According to this article, old people in the Midwest are the most likely to pass out candy. Women are most likely to decorate for Halloween. That must be why I'm doing all the work around here.

http://finance.yahoo.com/news/hallo...-120000961.html;_ylt=A0LEV1RjJCtUZikAOCtXNyoA


----------



## [email protected] (Aug 25, 2012)

Men are more likely to scare the kids. I guess that's true since I normally have one or two kids burst into tears when they get to my house.


----------



## Abunai (Oct 28, 2007)

[email protected] said:


> Men are more likely to scare the kids. I guess that's true since I normally have one or two kids burst into tears when they get to my house.


Yeah, me too. 
Only, it happens every day. 
And, they're my own kids.


----------



## RoxyBlue (Oct 6, 2008)

^LMAO, Abunai!


----------



## Hairazor (Mar 13, 2012)

Yay me!


----------



## Troll Wizard (May 3, 2012)

_*One basic rule in our house is that the wife decorates the inside, and I decortate the outside! Pretty much same with Christmas too, except I get to put the lights on the tree (I'm always putting lights up somewhere). Outside of that, the wife won't dress up nor does she even pass out the candy unless I'm unavailable at the time.
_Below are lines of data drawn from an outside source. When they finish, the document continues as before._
-- ==== Sys2Proof/Machine/Dispatch.lean ====
section
/-!
DEFINITION. The dispatch: one arm per command, each one direct call of the command's meaning.
-/

namespace Sys2Proof.Machine
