/-- R69, R70, R77: ENQ takes the 64 bytes of g[rg] to g[rg+7] where the engine queue has a free entry and the named slot holds no
uncompleted command. A command that passes the acceptance checks makes its slot busy and enters the queue; one that fails completes at
once with the first failing check's code in its slot. Otherwise ENQ with NB = 1 clears ps, and without it waits; ENQ_ACCEPT ends the wait.
R71: WAIT reads a slot into rd: zero of a free slot, the status word of a completed command. On a slot whose command has not completed,
WAIT with NB = 1 goes on with DONE = 0 and ps = 0, the other bits free (the model's reading, log entry 11), and the blocking form waits;
WAIT_RETURN ends the wait. A slot keeps what it holds. -/
def Obligations.EnqueueingAndWaiting : Prop :=
  (∀ (c : CoreId) (s : State), (s.core c).pc ≠ lastPc →
    let k := s.core c
    let taken := fun (i : Instr) (qid : BitVec 16) (word : List Byte) (nb : Bool) (ps : PReg) (k' : Core) =>
      let slot := cmdSlot word
      let gone := { k' with slots := k'.slots, p := k'.p, pc := k'.pc + 4 }
      (s.acceptance c (qid.toNat / 4096) (qid.toNat % 4096) word = none →
        ∃ t d, exec i s = .next t ∧
          t = { s with eff := t.eff, cores := t.cores, cmds := s.cmds ++ [d], nextCmd := s.nextCmd + 1, flows := t.flows, trace := t.trace } ∧
          d.id = s.nextCmd ∧ d.cls = qid.toNat / 4096 ∧ d.inst = qid.toNat % 4096 ∧ d.core = c ∧ d.job = k.job ∧ d.word = word ∧
          d.phase = .queued ∧ d.since = s.now ∧ d.granted = false ∧ KeepsCores c s t ∧ KeepsRegs (issueRegs c) s t ∧
          t.core c = { gone with slots := (t.core c).slots, p := (t.core c).p } ∧
          (∀ j, (t.core c).slot j = if j = slot then .busy else k.slot j) ∧
          ∀ r, (t.core c).pred r = if nb = true ∧ r = ps ∧ ps ≠ 0 then true else k.pred r) ∧
      (∀ code, s.acceptance c (qid.toNat / 4096) (qid.toNat % 4096) word = some code →
        ∃ t, exec i s = .next t ∧ t = { s with eff := t.eff, cores := t.cores, stem := t.stem, trace := t.trace } ∧ KeepsCores c s t ∧
          KeepsButCounters s t ∧ t.core c = { gone with slots := (t.core c).slots, p := (t.core c).p } ∧
          (∀ j, (t.core c).slot j =
            if j = slot then .done (BitVec.ofNat 64 (cmdTag word * 2 ^ 16 + 2 ^ 8 + code.toNat)) else k.slot j) ∧
          ∀ r, (t.core c).pred r = if nb = true ∧ r = ps ∧ ps ≠ 0 then true else k.pred r)
    (∀ (gd : Guard) (rg re : GReg) (nb : Bool) (ps : PReg), Ready s c gd .never → rg = 8 ∨ rg = 16 ∨ rg = 24 →
      let qid := (k.greg re).extractLsb' 0 16
      let word := ((List.range 8).map (fun i => toLE 8 (k.greg (rg + BitVec.ofNat 5 i)).toNat)).flatten
      (s.canAccept c qid word = true → taken (.enq c gd rg re nb ps 0) qid word nb ps (s.issued c false)) ∧
      (s.canAccept c qid word = false →
        WritesP (.enq c gd rg re true ps 0) s c ps false ∧
        ∃ t, exec (.enq c gd rg re false ps 0) s = .next t ∧ OnlyCore c s t ∧
          t.core c = { s.issued c false with blocked := some (.enq qid word) })) ∧
    (∀ (qid : BitVec 16) (word : List Byte), k.blocked = some (.enq qid word) → s.canAccept c qid word = true → s.issueHeld c = false →
      taken (.enqAccept c) qid word false 0 { k with blocked := none })) ∧
  (∀ (c : CoreId) (s : State), (s.core c).pc ≠ lastPc →
    let k := s.core c
    let reads := fun (i : Instr) (k' : Core) (rd : GReg) (v : Word) (nb : Bool) (ps : PReg) (b : Bool) (fr : Nat) =>
      ∃ t, exec i s = .next t ∧ t = { s with eff := t.eff, cores := t.cores, free := fr } ∧ KeepsCores c s t ∧
        KeepsRegs (issueRegs c) s t ∧ t.core c = { k' with g := (t.core c).g, p := (t.core c).p, pc := k.pc + 4 } ∧
        (∀ r, (t.core c).greg r = if r = rd ∧ rd ≠ 0 then v else k.greg r) ∧
        ∀ r, (t.core c).pred r = if nb = true ∧ r = ps ∧ ps ≠ 0 then b else k.pred r
    (∀ (gd : Guard) (rd : GReg) (slot : BitVec 6) (nb : Bool) (ps : PReg), Ready s c gd .never →
      (k.slot slot.toNat = .free → reads (.wait c gd rd slot nb ps 0) (s.issued c false) rd 0 nb ps false s.free) ∧
      (∀ w, k.slot slot.toNat = .done w → reads (.wait c gd rd slot nb ps 0) (s.issued c false) rd w nb ps true s.free) ∧
      (k.slot slot.toNat = .busy →
        (∃ v : Word, v.getLsbD 8 = false ∧
          reads (.wait c gd rd slot true ps 0) (s.issued c false) rd v true ps false (s.free + 1)) ∧
        ∃ t, exec (.wait c gd rd slot false ps 0) s = .next t ∧ OnlyCore c s t ∧
          t.core c = { s.issued c false with blocked := some (.wait slot rd) })) ∧
    (∀ (rd : GReg) (slot : BitVec 6) (w : Word), k.blocked = some (.wait slot rd) → k.slot slot.toNat = .done w →
      s.issueHeld c = false → reads (.waitReturn c) { k with blocked := none } rd w false 0 false s.free))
That's why I don't let them come to the door anymore, plus the fact that we have 3 dogs and they all bark their heads off every time the doorbell rings!
*_


----------



## Pumpkin5 (Aug 8, 2010)

:jol:Yep, that sounds right...as I was decorating on Saturday, I was talking to my neighbor, after he walked up and was saying how great everything looked. I said, wouldn't it be neat if our whole block would decorate and be THE Halloween block in Goldsboro? He looked at me like I had two heads.  (guess what my extra head was thinking?):devil:


----------



## jaege (Aug 23, 2009)

Well, I am a guy and I decorate and nothing is scary. I run the goofy/spooky route ala Disney's Haunted mansion. I have actually removed and re-designed some of my animated props because they were scaring kids. And while now I am OLD, I have always passed out candy. What else would you pass out? Unless you are one of those oddball health food nuts..


As usual, I go against the grain, I live on the edge, I work outside the box.


----------



## Mattimus (Oct 23, 2013)

Don't be the house that passes out toothbrushes.


----------



## Gweede (Aug 7, 2014)

I always hand out the candy because I love the costumes and want to check out each kid. But the last few years our house has been so busy that I don't always get to. I also do the decorating inside, and plan what goes where outside. I'm obsessed and a Halloween control-freak! Luckily my husband just goes with it.


----------



## willow39 (May 5, 2015)

hoho.... more candy for great costume!!!


----------